§ Your objective
Could you retype exactly the lines running from the line with "log 17). -/" to the end of the data, both included, and nothing else?

Records to process: Begin

-- ==== Sys2Proof/Machine/Reference.lean ====
section
/-! DEFINITION. R67 as one function of the word, decode arithmetic (R52) and lane loop in the page's own shape: what the
meanings of the rows are compared with. `step` does not call it. -/

namespace Sys2Proof.Machine

/-- `for e = 0 to elements-1` of R67, over an unassigned `result` (R68; log 17). -/
def referenceLoop (esize elements : Nat) (operand1 operand2 : BitVec 64) : BitVec 128 :=
  (List.range elements).foldl
    (fun result e => setElem result e (polynomialMult (elem operand1 e esize) (elem operand2 e esize))) 0#128

/-- `step(w, s)` of R67, for a word of the pattern (R50). -/
def referenceStep (w : Word) (s : State) : Result :=
  let f := fieldsOf w
  let esize := esizeOf f.size
  if f.size = 0b01#2 ∨ f.size = 0b10#2 then .fault (.undefined s.pc w)
  else if f.size = 0b11#2 ∧ s.params.havePmull64 = false then .fault (.undefined s.pc w)
  else
    match fpsimdCheck s.params s.checkInputs with
    | .trap target => .fault (.fpAccessTrap target s.pc w)
    | .enabled =>
      let operand1 := s.vpart (regOf f.rn) (partOf f.q)
      let operand2 := s.vpart (regOf f.rm) (partOf f.q)
      let result := referenceLoop esize (elementsOf esize) operand1 operand2
      (s.writeV (regOf f.rd) result).advance

end Sys2Proof.Machine
end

Records to process: End

§ Written solution
/-- `for e = 0 to elements-1` of R67, over an unassigned `result` (R68; log 17). -/
def referenceLoop (esize elements : Nat) (operand1 operand2 : BitVec 64) : BitVec 128 :=
  (List.range elements).foldl
    (fun result e => setElem result e (polynomialMult (elem operand1 e esize) (elem operand2 e esize))) 0#128

/-- `step(w, s)` of R67, for a word of the pattern (R50). -/
def referenceStep (w : Word) (s : State) : Result :=
  let f := fieldsOf w
  let esize := esizeOf f.size
  if f.size = 0b01#2 ∨ f.size = 0b10#2 then .fault (.undefined s.pc w)
  else if f.size = 0b11#2 ∧ s.params.havePmull64 = false then .fault (.undefined s.pc w)
  else
    match fpsimdCheck s.params s.checkInputs with
    | .trap target => .fault (.fpAccessTrap target s.pc w)
    | .enabled =>
      let operand1 := s.vpart (regOf f.rn) (partOf f.q)
      let operand2 := s.vpart (regOf f.rm) (partOf f.q)
      let result := referenceLoop esize (elementsOf esize) operand1 operand2
      (s.writeV (regOf f.rd) result).advance

end Sys2Proof.Machine
end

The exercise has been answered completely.